As a composer himself, Tao is obsessed with this idea he calls “excess,” referring to the layers of sound that could be considered excessive to the score. In the tradition of notated music, classically trained players often see the score as a Platonic ideal. This is the narrative Tao grew up with, and that he has since come to understand is “flat out wrong.” Rather, he now imagines the score to be like the gates in competitive downhill skiing; they demark the path and are meant to be ricocheted through.
“Excess. I find it to be for me like the most vividly human aspect of musical performance,” Tao said. “Sounds of effort, all of these sounds that I really hear as these traces of the human.”
Tao also carries improvisation out of the piano keys and into his life, and will often make rash decisions on the day of performance. Will he perform barefoot or not? (It depends on how low the pedal is to the ground.) Then there was the morning in New York when he was riding the subway to Carnegie Hall, where he would perform later that night. He couldn’t bring himself to listen to anything other than Daniel Johnston’s pop song “True Love Will Find You in The End,” through his headphones. He decided he would sing it for the recital’s encore.
“I’m going to listen to that impulse and, you know, do it,” Tao said.
Of the practice room, viewed by so many as a torture chamber, Tao unsurprisingly sees it differently: “You could open up this new way of relating to the score where the score is not necessarily this intimidating beast for you to conquer. Maybe it was never about conquering it in the first place.”
“The internet is like a constant, endless barrage of projection, and all of our naked desires. I tend to see it as almost embarrassingly human.”
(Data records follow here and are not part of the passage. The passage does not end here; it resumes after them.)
/-- R209, R210: a fragment arrives at a barrier, and its group with it once every fragment of the group has; the first group of a phase sets the
count, and the phase completes when as many groups have arrived as the count says, or, for a count of 0, as the block has groups alive. Until
then bar.sync and cbar.sync wait at their instruction; then the fragment is past it with no arrival left. A second arrival in one phase waits.
cbar.sync's phase completes when every group of the cluster that has not ended has arrived. Memory and registers are as before. -/
def Claims.BarrierArrivals : Prop :=
  ∀ (s : State) (x : Env) (i n : BitVec 7), At s x → releaseHeld x = false → x.f.wait = .none → x.f.again = false →
  ((i.toNat ≤ 15 ∧ n.toNat ≤ 16) →
    let bar := kget ({} : Bar) x.b.bars i.toNat
    let here : Frag := { x.f with arrived := i.toNat :: x.f.arrived }
    let joins := (∀ q ∈ kput x.g.table x.e here, i.toNat ∈ q.2.arrived) ∧ (∀ f ∈ x.g.spill, i.toNat ∈ f.arrived) ∧ bar.arrived.getLsbD x.g.index = false
    let arrived := if joins then bar.arrived ||| (1#16 <<< x.g.index) else bar.arrived
    let count := if joins ∧ bar.countSet = false then n.toNat else bar.expected
    let done := (joins ∨ bar.countSet = true) ∧ (if count = 0 then popBits 16 x.b.alive.toNat else count) ≤ popBits 16 arrived.toNat
    (x.f.arrived.contains i.toNat = true →
      Completes (.barSync i n) s (FragDone s x { x.f with wait := .bar i.toNat, again := true }) ∧
      Completes (.barArrive i n) s (FragDone s x { x.f with wait := .bar i.toNat, again := true })) ∧
    (x.f.arrived.contains i.toNat = false →
      Completes (.barSync i n) s (fun t => MemKept s t ∧ ∃ y, envAt t x.k x.e = some y ∧ RegsKept x.g y.g ∧
        (¬ done → (kget {} y.b.bars i.toNat).phase = bar.phase ∧ (kget {} y.b.bars i.toNat).arrived = arrived ∧
          y.f.wait = .bar i.toNat ∧ y.f.pc = x.f.pc ∧ i.toNat ∈ y.f.arrived) ∧
        (done → (kget {} y.b.bars i.toNat).phase = !bar.phase ∧ (kget {} y.b.bars i.toNat).arrived = 0 ∧
          y.f.wait = .none ∧ y.f.pc = x.f.pc + 4 ∧ i.toNat ∉ y.f.arrived)) ∧
      Completes (.barArrive i n) s (fun t => MemKept s t ∧ ∃ y, envAt t x.k x.e = some y ∧ RegsKept x.g y.g ∧ y.f.wait = .none ∧ y.f.pc = x.f.pc + 4 ∧
        (¬ done → (kget {} y.b.bars i.toNat).phase = bar.phase ∧ (kget {} y.b.bars i.toNat).arrived = arrived ∧ i.toNat ∈ y.f.arrived) ∧
        (done → (kget {} y.b.bars i.toNat).phase = !bar.phase ∧ (kget {} y.b.bars i.toNat).arrived = 0 ∧ i.toNat ∉ y.f.arrived)))) ∧
  (let cl := kget ({} : Cluster) s.clusters x.b.cluster
   let id := 16 * x.g.block + x.g.index
   let joins := (∀ q ∈ kput x.g.table x.e { x.f with wait := .cbar }, q.2.wait = .cbar ∨ ∃ k, x.g.bank = some k ∧ k.trap.entry = q.1 ∧ k.frag.wait = .cbar) ∧
     (∀ f ∈ x.g.spill, f.wait = .cbar) ∧ id ∉ cl.arrived
   let arrived := if joins then cl.arrived ++ [id] else cl.arrived
   let done := arrived ≠ [] ∧ (clusterGroups x.commit x.b.cluster).length ≤ arrived.length
   (kfind s.clusters x.b.cluster).isSome = true → Completes .cbarSync s (fun t => MemKept s t ∧
     ∃ y, envAt t x.k x.e = some y ∧ RegsKept x.g y.g ∧
      (¬ done → (kget ({} : Cluster) t.clusters x.b.cluster).arrived = arrived ∧ y.f.wait = .cbar ∧ y.f.pc = x.f.pc) ∧
      (done → (kget ({} : Cluster) t.clusters x.b.cluster).arrived = [] ∧ (kget ({} : Cluster) t.clusters x.b.cluster).phase = !cl.phase ∧
        y.f.wait = .none ∧ y.f.pc = x.f.pc + 4)))

/-- R27, R28, R214: block registers. a kget of clock t sees every write of clock t - 2 or earlier and no later one; kset, kadd and kcas write
at once, and kadd and kcas return the newest value. -/
def Claims.BlockRegisterResults : Prop :=
  ∀ (s : State) (x : Env) (k : BitVec 4) (a : BitVec 7), At s x →
  let newest := fun (b : Block) (n : Nat) => ((kget {} b.kregs n).writes.head?.map (·.2)).getD 0
  let seen := fun (b : Block) (t : Nat) => (((kget {} b.kregs k.toNat).writes.find? fun w => w.1 + 2 ≤ t).map (·.2)).getD 0
  let wrote := fun (v : Word) (y : Env) => newest y.b k.toNat = v ∧
    (∀ t, s.clock ≤ t → seen y.b t = if s.clock + 2 ≤ t then v else seen x.b t) ∧
    (∀ j, j ≠ k.toNat → kget {} y.b.kregs j = kget {} x.b.kregs j) ∧ { y.b with kregs := x.b.kregs } = x.b
  (PlainOk x (gdOk a) [] [128 + a.toNat] → Completes (.kget k a) s (GrpDone s x true a.toNat (seen x.b s.clock) 4)) ∧
  (kregHeld x = false → PlainOk x (gsOk a) [gcode a.toNat] [] → Completes (.kset k a) s fun t =>
    ∃ y, Near s t x y ∧ wrote (gsrc x.g a.toNat) y ∧ RegsKept x.g y.g ∧ FragMarks (x.f.after 4) y.f) ∧
  (kregHeld x = false → PlainOk x (gdOk a) [128 + a.toNat] [128 + a.toNat] → Completes (.kadd k a) s fun t =>
    ∃ y, Near s t x y ∧ wrote (newest x.b k.toNat + greg x.g a.toNat) y ∧ FragMarks (x.f.after 4) y.f ∧ y.g.vregs = x.g.vregs ∧
      ∀ r, greg y.g r = if r = a.toNat then newest x.b k.toNat else greg x.g r) ∧
  (kregHeld x = false → PlainOk x (gdPairOk a) [128 + a.toNat, 128 + (a.toNat + 1)] [128 + a.toNat] → Completes (.kcas k a) s fun t =>
    ∃ y, Near s t x y ∧ FragMarks (x.f.after 4) y.f ∧ y.g.vregs = x.g.vregs ∧
      (if newest x.b k.toNat = greg x.g a.toNat then wrote (greg x.g (a.toNat + 1)) y else y.b = x.b) ∧
      ∀ r, greg y.g r = if r = a.toNat then newest x.b k.toNat else greg x.g r)
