@[simp] theorem commit_clock (x : Env) : (x.commit).clock = x.s.clock := rfl
@[simp] theorem commit_cursor (x : Env) : (x.commit).cursor = x.s.cursor := rfl
@[simp] theorem commit_turns (x : Env) : (x.commit).turns = x.s.turns := rfl
@[simp] theorem commit_yields (x : Env) : (x.commit).yields = x.s.yields := rfl
@[simp] theorem commit_cur (x : Env) : (x.commit).cur = x.s.cur := rfl
@[simp] theorem commit_stalled (x : Env) : (x.commit).stalled = x.s.stalled := rfl
@[simp] theorem commit_free (x : Env) : (x.commit).free = x.s.free := rfl
@[simp] theorem commit_fresh (x : Env) : (x.commit).fresh = x.s.fresh := rfl
@[simp] theorem commit_mem (x : Env) : (x.commit).mem = x.s.mem := rfl
@[simp] theorem commit_hostMem (x : Env) : (x.commit).hostMem = x.s.hostMem := rfl
@[simp] theorem commit_poison (x : Env) : (x.commit).poison = x.s.poison := rfl
@[simp] theorem commit_marks (x : Env) : (x.commit).marks = x.s.marks := rfl
@[simp] theorem commit_badBlocks (x : Env) : (x.commit).badBlocks = x.s.badBlocks := rfl
@[simp] theorem commit_hostErrors (x : Env) : (x.commit).hostErrors = x.s.hostErrors := rfl
@[simp] theorem commit_hostPoison (x : Env) : (x.commit).hostPoison = x.s.hostPoison := rfl
@[simp] theorem commit_clusters (x : Env) : (x.commit).clusters = x.s.clusters := rfl
@[simp] theorem commit_launches (x : Env) : (x.commit).launches = x.s.launches := rfl
@[simp] theorem commit_saved (x : Env) : (x.commit).saved = x.s.saved := rfl
@[simp] theorem commit_cores (x : Env) : (x.commit).cores = x.s.cores := rfl
@[simp] theorem commit_dies (x : Env) : (x.commit).dies = x.s.dies := rfl
@[simp] theorem commit_slices (x : Env) : (x.commit).slices = x.s.slices := rfl
@[simp] theorem commit_banks (x : Env) : (x.commit).banks = x.s.banks := rfl
@[simp] theorem commit_parts (x : Env) : (x.commit).parts = x.s.parts := rfl
@[simp] theorem commit_queues (x : Env) : (x.commit).queues = x.s.queues := rfl
@[simp] theorem commit_lastQueue (x : Env) : (x.commit).lastQueue = x.s.lastQueue := rfl
@[simp] theorem commit_ops (x : Env) : (x.commit).ops = x.s.ops := rfl
@[simp] theorem commit_remotes (x : Env) : (x.commit).remotes = x.s.remotes := rfl
@[simp] theorem commit_ports (x : Env) : (x.commit).ports = x.s.ports := rfl
@[simp] theorem commit_inbox (x : Env) : (x.commit).inbox = x.s.inbox := rfl
@[simp] theorem commit_migrations (x : Env) : (x.commit).migrations = x.s.migrations := rfl
@[simp] theorem commit_signals (x : Env) : (x.commit).signals = x.s.signals := rfl
@[simp] theorem commit_hostData (x : Env) : (x.commit).hostData = x.s.hostData := rfl
@[simp] theorem commit_mgmt (x : Env) : (x.commit).mgmt = x.s.mgmt := rfl

/-! ## What the updates write -/

@[simp] theorem modPart_parts (s : State) (p : Nat) (f : Partition → Partition) : (modPart s p f).parts = kput s.parts p (f (kget {} s.parts p)) := rfl
@[simp] theorem modCore_cores (s : State) (c : Nat) (f : Core → Core) : (modCore s c f).cores = kput s.cores c (f (kget {} s.cores c)) := rfl
@[simp] theorem modDie_dies (s : State) (d : Nat) (f : Die → Die) : (modDie s d f).dies = kput s.dies d (f (kget {} s.dies d)) := rfl
@[simp] theorem modSlice_slices (s : State) (n : Nat) (f : Slice → Slice) : (modSlice s n f).slices = kput s.slices n (f (kget {} s.slices n)) := rfl
@[simp] theorem commit_groups (x : Env) : x.commit.groups = kput x.s.groups x.k { x.g with table := kput x.g.table x.e x.f } := rfl
@[simp] theorem commit_blocks (x : Env) : x.commit.blocks = kput x.s.blocks x.g.block x.b := rfl

/-! ## The executing fragment -/

@[simp] theorem skip_s (x : Env) (n : Nat) : (x.skip n).s = x.s := rfl
@[simp] theorem skip_k (x : Env) (n : Nat) : (x.skip n).k = x.k := rfl
@[simp] theorem skip_e (x : Env) (n : Nat) : (x.skip n).e = x.e := rfl
@[simp] theorem skip_g (x : Env) (n : Nat) : (x.skip n).g = x.g := rfl
@[simp] theorem skip_b (x : Env) (n : Nat) : (x.skip n).b = x.b := rfl
@[simp] theorem skip_f (x : Env) (n : Nat) : (x.skip n).f = { x.f with pc := x.f.pc + word n } := rfl
/-- What is put back is found again. -/
theorem envAt_commit (x : Env) : envAt x.commit x.k x.e = some { x with s := x.commit, g := { x.g with table := kput x.g.table x.e x.f } } := by
  simp only [envAt, commit_groups, kfind_kput_self, commit_blocks, kget, Option.getD_some]
/-- A fragment taken apart stands in its group and block. -/
theorem envAt_some {s : State} {k e : Nat} {x : Env} (h : envAt s k e = some x) :
    x.s = s ∧ x.k = k ∧ x.e = e ∧ kfind s.groups k = some x.g ∧ kfind x.g.table e = some x.f ∧ x.b = kget {} s.blocks x.g.block := by
  unfold envAt at h
  split at h
  · simp at h
  · rename_i g hg
    split at h
    · simp at h
    · rename_i f hf; simp only [Option.some.injEq] at h; subst h; exact ⟨rfl, rfl, rfl, hg, hf, rfl⟩
/-- A meaning of the current fragment answers its next state. -/
theorem withFrag_at {s : State} {x : Env} (h : At s x) (m : Env → State) : withFrag s m = .next (m x) := by
  unfold withFrag; rw [show envAt s s.cur.1 s.cur.2 = some x from h]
Tao grew up using the internet and saw it as a place for expressing his individuality. During his Tumblr phase circa 2010, he posted audio memes and music mash-ups. Tao reminisced about one of his greatest hits: a mash-up of the Twin Peaks theme and “Everytime” by Britney Spears, which he created after re-watching Spring Breakers.
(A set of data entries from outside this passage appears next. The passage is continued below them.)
-- ==== Sys2Proof/Laws/Operands.lean ====
section
/-!
SUPPORT. What each operand form leaves, once and for every operation: the lemmas that the statements about the arithmetic
instructions cite in place of the forms' definitions.
-/
namespace Sys2Proof.Machine

/-! ## Groups and fragments that differ in registers and marks only -/

theorem GroupRegs.refl (g : Group) : GroupRegs g g := rfl
theorem GroupRegs.trans {g h i : Group} (a : GroupRegs g h) (b : GroupRegs h i) : GroupRegs g i := by
  unfold GroupRegs at *; rw [b, a]
theorem FragMarks.refl (f : Frag) : FragMarks f f := rfl
theorem FragMarks.trans {f g h : Frag} (a : FragMarks f g) (b : FragMarks g h) : FragMarks f h := by
  unfold FragMarks at *; rw [b, a]
theorem touch_marks (f : Frag) (c : Nat) : FragMarks f (touch f c) := by
  unfold touch; split <;> rfl
theorem touches_marks (cs : List Nat) (f : Frag) : FragMarks f (cs.foldl touch f) := by
  induction cs generalizing f with
  | nil => rfl
  | cons c t ih => exact (touch_marks f c).trans (ih _)
theorem FragMarks.pc {f g : Frag} (h : FragMarks f g) : g.pc = f.pc := by rw [h]
theorem FragMarks.exec {f g : Frag} (h : FragMarks f g) : g.exec = f.exec := by rw [h]
theorem FragMarks.skip {f g : Frag} (h : FragMarks f g) (n : Nat) : FragMarks (f.after n) { g with pc := g.pc + word n } := by
  unfold FragMarks Frag.after at *; rw [h]
theorem dropIdx_regs (g : Group) (c : Nat) : GroupRegs g (dropIdx g c) := rfl
theorem dropRec_regs (g : Group) (c : Nat) : GroupRegs g (dropRec g c) := rfl
theorem shadowWrite_regs (g : Group) (c : Nat) (full : Bool) (i : Iv) : GroupRegs g (shadowWrite g c full i) := by
  unfold shadowWrite; dsimp only; split
  · split <;> rfl
  · rfl
theorem dropProv_regs (g : Group) (c : Nat) : GroupRegs g (dropProv g c) := rfl
theorem clearErrors_regs (g : Group) (c : Nat) (m : Mask) : GroupRegs g (clearErrors g c m) := rfl

/-- A shadow write leaves every register and predicate. -/
theorem shadowWrite_keeps (g : Group) (c : Nat) (full : Bool) (i : Iv) :
    (shadowWrite g c full i).vregs = g.vregs ∧ (shadowWrite g c full i).gregs = g.gregs ∧ (shadowWrite g c full i).preds = g.preds ∧
    (shadowWrite g c full i).gpreds = g.gpreds ∧ (shadowWrite g c full i).live = g.live := by
  unfold shadowWrite; dsimp only; split
  · split <;> exact ⟨rfl, rfl, rfl, rfl, rfl⟩
  · exact ⟨rfl, rfl, rfl, rfl, rfl⟩

/-! ## Register writes -/

/-- An environment that differs in registers and marks only. -/
structure RegsOf (x z : Env) : Prop where
  s : z.s = x.s
  k : z.k = x.k
  e : z.e = x.e
  b : z.b = x.b
  g : GroupRegs x.g z.g
  f : FragMarks x.f z.f
theorem RegsOf.refl (x : Env) : RegsOf x x := ⟨rfl, rfl, rfl, rfl, rfl, rfl⟩
theorem RegsOf.trans {x y z : Env} (a : RegsOf x y) (b : RegsOf y z) : RegsOf x z :=
  ⟨b.s.trans a.s, b.k.trans a.k, b.e.trans a.e, b.b.trans a.b, a.g.trans b.g, a.f.trans b.f⟩
theorem afterReads_regs (x : Env) (cs : List Nat) : RegsOf x (afterReads x cs) := ⟨rfl, rfl, rfl, rfl, rfl, touches_marks cs x.f⟩

theorem vwriteAt_regs (x : Env) (d : Nat) (m : Mask) (val : Nat → Word) (i : Iv) : RegsOf x (x.vwriteAt d m val i) := by
  unfold Env.vwriteAt
  split
  · exact RegsOf.refl x
  · refine ⟨rfl, rfl, rfl, rfl, ?_, ?_⟩
    · dsimp only
      split
      · exact rfl
      · refine GroupRegs.trans ?_ (shadowWrite_regs _ _ _ _); rfl
    · dsimp only
      split
      · split <;> rfl
      · rfl
/-- A vector write: the lanes of the mask take their values, and nothing else in the registers changes. -/
theorem vwriteAt_vreg (x : Env) (d : Nat) (m : Mask) (val : Nat → Word) (i : Iv) (r l : Nat) (hl : l < 32) :
    vreg (x.vwriteAt d m val i).g r l = if r = d ∧ inMask m l then val l else vreg x.g r l := by
  unfold Env.vwriteAt
  split
  · rename_i h; subst h; simp [inMask]
  · have key : vreg { x.g with vregs := kputAll x.g.vregs ((lanesOf m).map fun l => (32 * d + l, val l)) } r l =
        if r = d ∧ inMask m l then val l else vreg x.g r l := by
      simp only [vreg, kget]
      by_cases h : r = d
      · subst h
        have := kfind_kputAll_map (fun l => 32 * r + l) (fun a b q => by simpa using q) val (lanesOf m) x.g.vregs l
        rw [this]; simp only [mem_lanesOf]; split <;> simp_all
      · rw [kfind_kputAll_out]
        · simp [h]
        · simp only [List.mem_map, forall_exists_index, and_imp]
          rintro p q hq rfl; have := ((mem_lanesOf m q).mp hq).1; dsimp only; omega
    rw [← key]
    dsimp only
    split
    · rfl
    · simp only [vreg]; rw [(shadowWrite_keeps _ _ _ _).1]; rfl
theorem vwriteAt_others (x : Env) (d : Nat) (m : Mask) (val : Nat → Word) (i : Iv) :
    (x.vwriteAt d m val i).g.gregs = x.g.gregs ∧ (x.vwriteAt d m val i).g.preds = x.g.preds ∧ (x.vwriteAt d m val i).g.gpreds = x.g.gpreds := by
  unfold Env.vwriteAt
  split
  · exact ⟨rfl, rfl, rfl⟩
  · dsimp only
    split
    · exact ⟨rfl, rfl, rfl⟩
    · obtain ⟨-, a, b, c, -⟩ := shadowWrite_keeps (clearErrors (dropProv
        { x.g with vregs := kputAll x.g.vregs ((lanesOf m).map fun l => (32 * d + l, val l)) } d) d m) d ((m &&& x.g.live) == x.g.live) i
      exact ⟨a, b, c⟩
theorem helpers_regs {x z : Env} (h : RegsOf x z) : z.helpers = x.helpers := by
  have e := h.f.exec
  have g := h.g
  unfold Env.helpers Env.vwrite.helperExec
  rw [e, g]
theorem active_regs {x z : Env} (h : RegsOf x z) : z.active = x.active := by
  unfold Env.active; rw [helpers_regs h, h.f.exec]
/-- The lanes a guarded write reaches. -/
theorem vwrite_mask (x : Env) (d : Nat) (m : Mask) (val : Nat → Word) (i : Iv) : x.vwrite d m val i = x.vwriteAt d (x.active &&& m) val i := by
  have : x.f.exec &&& m ||| Env.vwrite.helperExec x &&& m = x.active &&& m := by
    unfold Env.active Env.helpers
    apply BitVec.eq_of_getLsbD_eq; intro j _; simp [Bool.and_or_distrib_right]
  unfold Env.vwrite; rw [this]
theorem gwrite_regs (x : Env) (d : Nat) (v : Word) (i : Iv) : RegsOf x (x.gwrite d v i) := by
  refine ⟨rfl, rfl, rfl, rfl, ?_, rfl⟩
  unfold Env.gwrite
  refine GroupRegs.trans ?_ (shadowWrite_regs _ _ _ _); rfl
theorem gwrite_greg (x : Env) (d : Nat) (v : Word) (i : Iv) (r : Nat) : greg (x.gwrite d v i).g r = if r = d then v else greg x.g r := by
  unfold Env.gwrite greg
  dsimp only
  rw [(shadowWrite_keeps _ _ _ _).2.1]
  exact kget_kput ..
theorem gwrite_others (x : Env) (d : Nat) (v : Word) (i : Iv) :
    (x.gwrite d v i).g.vregs = x.g.vregs ∧ (x.gwrite d v i).g.preds = x.g.preds ∧ (x.gwrite d v i).g.gpreds = x.g.gpreds := by
  unfold Env.gwrite
  dsimp only
  rw [(shadowWrite_keeps _ _ _ _).1, (shadowWrite_keeps _ _ _ _).2.2.1, (shadowWrite_keeps _ _ _ _).2.2.2.1]
  exact ⟨rfl, rfl, rfl⟩
theorem pwrite_regs (x : Env) (p : Nat) (m v : Mask) (pr : Prov) : RegsOf x (x.pwrite p m v pr) := by
  unfold Env.pwrite; split
  · exact RegsOf.refl x
  · exact ⟨rfl, rfl, rfl, rfl, rfl, rfl⟩
theorem pwrite_pmask (x : Env) (p : Nat) (m v : Mask) (pr : Prov) (q l : Nat) (hl : l < 32) :
    inMask (pmask (x.pwrite p m v pr).g q) l = if q = p ∧ p ≠ 0 ∧ inMask m l then inMask v l else inMask (pmask x.g q) l := by
  unfold Env.pwrite
  split
  · rename_i h
    obtain h | h := h
    · subst h; simp
    · subst h; simp [inMask]
  · rename_i h
    simp only [not_or] at h
    simp only [pmask, kget_kput]
    by_cases a : q = p
    · subst a
      simp only [h.1, if_false, if_true, ne_eq, not_false_eq_true, true_and]
      by_cases b : inMask m l
      · simp only [inMask] at b; simp only [inMask, BitVec.getLsbD_or, BitVec.getLsbD_and, BitVec.getLsbD_not, b]; simp
      · simp only [inMask, Bool.not_eq_true] at b; simp only [inMask, BitVec.getLsbD_or, BitVec.getLsbD_and, BitVec.getLsbD_not, b, hl]; simp
    · simp [a]
theorem pwrite_others (x : Env) (p : Nat) (m v : Mask) (pr : Prov) :
    (x.pwrite p m v pr).g.vregs = x.g.vregs ∧ (x.pwrite p m v pr).g.gregs = x.g.gregs ∧ (x.pwrite p m v pr).g.gpreds = x.g.gpreds := by
  unfold Env.pwrite; split <;> exact ⟨rfl, rfl, rfl⟩
theorem gpwrite_regs (x : Env) (p : Nat) (v : Bool) (pr : Prov) : RegsOf x (x.gpwrite p v pr) := by
  unfold Env.gpwrite; split
  · exact RegsOf.refl x
  · exact ⟨rfl, rfl, rfl, rfl, rfl, rfl⟩
theorem gpwrite_gpred (x : Env) (p : Nat) (v : Bool) (pr : Prov) (q : Nat) (hp : p < 8) (hq : q < 8) :
    gpred (x.gpwrite p v pr).g q = if q = p ∧ p ≠ 0 then v else gpred x.g q := by
  unfold Env.gpwrite
  split
  · rename_i h; subst h; simp
  · rename_i h
    have bit : (1#8 <<< p).getLsbD q = decide (q = p) := by
      have : ∀ a b : Fin 8, (1#8 <<< a.val).getLsbD b.val = decide (b.val = a.val) := by decide
      exact this ⟨p, hp⟩ ⟨q, hq⟩
    cases v
    · simp only [gpred, Bool.false_eq_true, if_false, BitVec.getLsbD_and, BitVec.getLsbD_not, bit]
      by_cases a : q = p
      · subst a; simp [h]
      · simp only [a, hq]; simp
    · simp only [gpred, if_true, BitVec.getLsbD_or, bit]
      by_cases a : q = p <;> simp [a, h]
theorem gpwrite_others (x : Env) (p : Nat) (v : Bool) (pr : Prov) :
    (x.gpwrite p v pr).g.vregs = x.g.vregs ∧ (x.gpwrite p v pr).g.gregs = x.g.gregs ∧ (x.gpwrite p v pr).g.preds = x.g.preds := by
  unfold Env.gpwrite; split <;> exact ⟨rfl, rfl, rfl⟩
“The internet is like a constant, endless barrage of projection, and all of our naked desires,” he said. “I tend to see it as almost embarrassingly human.”
In today’s internet-driven world, however, Tao also believes the classical music hall is vitally important, in part because it is an opportunity to put your phone away.
“I have had the opportunity to bring friends to shows of mine, friends who don’t go to classical concerts usually,” he said. “And that is something that they often say, that it was so nice to just sit and listen.”
The closest thing he has found to a good concert hall experience is a really good club experience. Both musical styles deal with the age-old concept of tension and release, and both settings are for “unplugging.”
By playing less of the old stuff and more new classical music – and new music, period – Tao’s goal is to rid classical music of its default settings, urging listeners to come to concerts hungry for the unfamiliar. Music is evidence of human desire, he said, and people will always have an impulse for narrative and for finding meaning.
“It’s a human pursuit,” Tao said. “I guess I have this deep faith that the need for music will never go away.”
Polina Cherezova is a writer and pianist from Los Angeles, CA. She is a graduate student at USC’s Thornton School of Music and Annenberg School for Communication and Journalism. In 2019, she graduated from UCLA with a double B.A. in Piano Performance and Communications, where she also worked as an arts reporter for the Daily Bruin. Polina is interested in the role journalism can play in redefining traditional standards of classical music and is looking to use multimedia to explore the complex relationship between art and humanity.